[DESCRIPTION OF THE TASK]
Of all the lines in the entries below, give again exactly those starting at the line containing "R349, R352) -/" and ending at the line containing "def armRnd (b", both ends included, and no others.
---- ENTRIES SHOWN
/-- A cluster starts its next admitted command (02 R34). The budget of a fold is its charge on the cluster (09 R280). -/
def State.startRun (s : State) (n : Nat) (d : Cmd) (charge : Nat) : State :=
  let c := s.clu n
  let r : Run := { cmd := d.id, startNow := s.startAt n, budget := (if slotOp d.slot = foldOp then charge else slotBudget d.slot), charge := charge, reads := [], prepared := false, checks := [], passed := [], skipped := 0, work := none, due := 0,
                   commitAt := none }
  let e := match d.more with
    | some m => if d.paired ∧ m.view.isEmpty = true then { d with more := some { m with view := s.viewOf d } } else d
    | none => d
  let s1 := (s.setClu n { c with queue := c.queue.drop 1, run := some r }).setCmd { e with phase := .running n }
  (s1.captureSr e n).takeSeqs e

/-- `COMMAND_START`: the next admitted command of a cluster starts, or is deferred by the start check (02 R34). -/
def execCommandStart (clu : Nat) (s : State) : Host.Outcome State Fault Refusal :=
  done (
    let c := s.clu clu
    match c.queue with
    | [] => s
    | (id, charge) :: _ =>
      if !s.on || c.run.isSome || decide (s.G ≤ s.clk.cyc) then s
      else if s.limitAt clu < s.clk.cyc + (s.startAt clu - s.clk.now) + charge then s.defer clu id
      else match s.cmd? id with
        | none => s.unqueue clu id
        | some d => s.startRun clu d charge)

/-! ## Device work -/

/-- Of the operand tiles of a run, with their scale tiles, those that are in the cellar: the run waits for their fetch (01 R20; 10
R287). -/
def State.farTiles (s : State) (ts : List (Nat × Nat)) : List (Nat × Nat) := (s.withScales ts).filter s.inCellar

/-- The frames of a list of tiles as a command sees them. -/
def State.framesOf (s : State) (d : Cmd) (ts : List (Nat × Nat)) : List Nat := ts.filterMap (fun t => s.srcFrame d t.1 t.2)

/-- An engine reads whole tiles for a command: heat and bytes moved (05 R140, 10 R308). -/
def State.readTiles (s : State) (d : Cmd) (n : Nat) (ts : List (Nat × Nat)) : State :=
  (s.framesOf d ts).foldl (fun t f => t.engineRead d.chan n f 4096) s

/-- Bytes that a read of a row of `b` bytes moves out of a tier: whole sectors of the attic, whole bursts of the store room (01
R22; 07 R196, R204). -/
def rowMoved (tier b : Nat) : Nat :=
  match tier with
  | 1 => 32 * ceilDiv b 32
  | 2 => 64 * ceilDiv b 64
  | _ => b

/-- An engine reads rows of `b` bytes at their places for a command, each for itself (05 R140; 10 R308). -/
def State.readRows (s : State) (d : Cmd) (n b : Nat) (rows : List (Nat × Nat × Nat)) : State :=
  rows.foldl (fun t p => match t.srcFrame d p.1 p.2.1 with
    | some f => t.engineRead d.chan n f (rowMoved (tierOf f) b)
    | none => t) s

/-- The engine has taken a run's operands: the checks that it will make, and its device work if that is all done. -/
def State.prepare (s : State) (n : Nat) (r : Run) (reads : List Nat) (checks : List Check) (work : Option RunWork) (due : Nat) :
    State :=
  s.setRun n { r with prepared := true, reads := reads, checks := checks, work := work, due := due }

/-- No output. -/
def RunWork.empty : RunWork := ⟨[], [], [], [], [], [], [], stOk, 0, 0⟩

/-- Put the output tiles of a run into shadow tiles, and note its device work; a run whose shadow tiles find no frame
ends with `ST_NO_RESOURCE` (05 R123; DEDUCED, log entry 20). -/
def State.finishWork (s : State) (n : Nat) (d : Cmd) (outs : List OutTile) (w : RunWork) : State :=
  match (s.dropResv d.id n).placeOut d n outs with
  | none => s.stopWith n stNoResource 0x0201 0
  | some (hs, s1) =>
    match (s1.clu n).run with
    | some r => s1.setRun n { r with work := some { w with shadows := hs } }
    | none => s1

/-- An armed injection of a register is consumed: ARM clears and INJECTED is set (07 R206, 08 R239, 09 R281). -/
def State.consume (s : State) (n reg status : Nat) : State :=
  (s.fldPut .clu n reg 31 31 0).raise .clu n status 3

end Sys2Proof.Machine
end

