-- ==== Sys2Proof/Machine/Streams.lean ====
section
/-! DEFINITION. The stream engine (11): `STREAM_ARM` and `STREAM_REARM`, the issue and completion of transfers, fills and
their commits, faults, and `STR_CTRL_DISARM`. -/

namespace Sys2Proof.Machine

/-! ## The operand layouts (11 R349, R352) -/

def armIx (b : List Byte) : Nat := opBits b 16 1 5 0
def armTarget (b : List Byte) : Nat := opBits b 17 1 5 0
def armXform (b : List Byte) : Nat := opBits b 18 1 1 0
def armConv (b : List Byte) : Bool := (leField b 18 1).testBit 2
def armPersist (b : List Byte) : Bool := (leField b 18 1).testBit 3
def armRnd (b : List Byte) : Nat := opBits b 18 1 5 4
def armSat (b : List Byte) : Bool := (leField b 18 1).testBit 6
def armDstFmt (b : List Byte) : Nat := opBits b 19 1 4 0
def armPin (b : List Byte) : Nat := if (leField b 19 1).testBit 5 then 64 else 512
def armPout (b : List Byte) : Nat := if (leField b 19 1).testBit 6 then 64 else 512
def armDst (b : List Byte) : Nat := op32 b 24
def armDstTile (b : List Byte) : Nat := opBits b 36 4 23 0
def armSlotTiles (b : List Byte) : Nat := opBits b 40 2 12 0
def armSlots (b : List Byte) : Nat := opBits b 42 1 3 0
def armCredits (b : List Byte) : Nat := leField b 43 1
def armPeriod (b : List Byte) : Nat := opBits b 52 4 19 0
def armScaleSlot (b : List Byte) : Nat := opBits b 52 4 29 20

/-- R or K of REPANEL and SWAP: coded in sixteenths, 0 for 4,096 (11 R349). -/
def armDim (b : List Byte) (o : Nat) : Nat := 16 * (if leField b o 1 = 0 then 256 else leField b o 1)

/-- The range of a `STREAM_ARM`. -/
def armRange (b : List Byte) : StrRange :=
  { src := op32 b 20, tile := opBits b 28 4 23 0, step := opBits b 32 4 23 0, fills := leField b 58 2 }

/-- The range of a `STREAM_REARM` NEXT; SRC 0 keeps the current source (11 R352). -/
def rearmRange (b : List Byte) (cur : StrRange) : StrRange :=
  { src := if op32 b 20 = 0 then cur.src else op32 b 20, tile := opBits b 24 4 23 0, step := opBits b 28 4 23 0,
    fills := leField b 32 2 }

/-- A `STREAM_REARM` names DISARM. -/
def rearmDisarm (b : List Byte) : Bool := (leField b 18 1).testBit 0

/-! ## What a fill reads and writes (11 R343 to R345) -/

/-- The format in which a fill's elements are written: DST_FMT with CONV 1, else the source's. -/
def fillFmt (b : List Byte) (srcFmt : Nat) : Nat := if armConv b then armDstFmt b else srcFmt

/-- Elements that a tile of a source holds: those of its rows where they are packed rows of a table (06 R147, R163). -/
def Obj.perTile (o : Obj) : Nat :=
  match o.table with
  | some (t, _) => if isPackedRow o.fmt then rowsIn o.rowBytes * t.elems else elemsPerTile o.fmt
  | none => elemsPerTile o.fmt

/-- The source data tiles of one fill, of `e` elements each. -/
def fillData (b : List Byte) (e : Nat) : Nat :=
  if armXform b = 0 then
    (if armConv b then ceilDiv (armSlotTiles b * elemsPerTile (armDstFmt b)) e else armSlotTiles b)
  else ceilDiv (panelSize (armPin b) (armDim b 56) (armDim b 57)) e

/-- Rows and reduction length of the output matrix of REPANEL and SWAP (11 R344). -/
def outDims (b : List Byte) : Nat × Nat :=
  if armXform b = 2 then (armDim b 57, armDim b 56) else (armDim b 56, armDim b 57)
--------
[REPLY TO THE EXERCISE]
/-! ## The operand layouts (11 R349, R352) -/

def armIx (b : List Byte) : Nat := opBits b 16 1 5 0
def armTarget (b : List Byte) : Nat := opBits b 17 1 5 0
def armXform (b : List Byte) : Nat := opBits b 18 1 1 0
def armConv (b : List Byte) : Bool := (leField b 18 1).testBit 2
def armPersist (b : List Byte) : Bool := (leField b 18 1).testBit 3
def armRnd (b : List Byte) : Nat := opBits b 18 1 5 4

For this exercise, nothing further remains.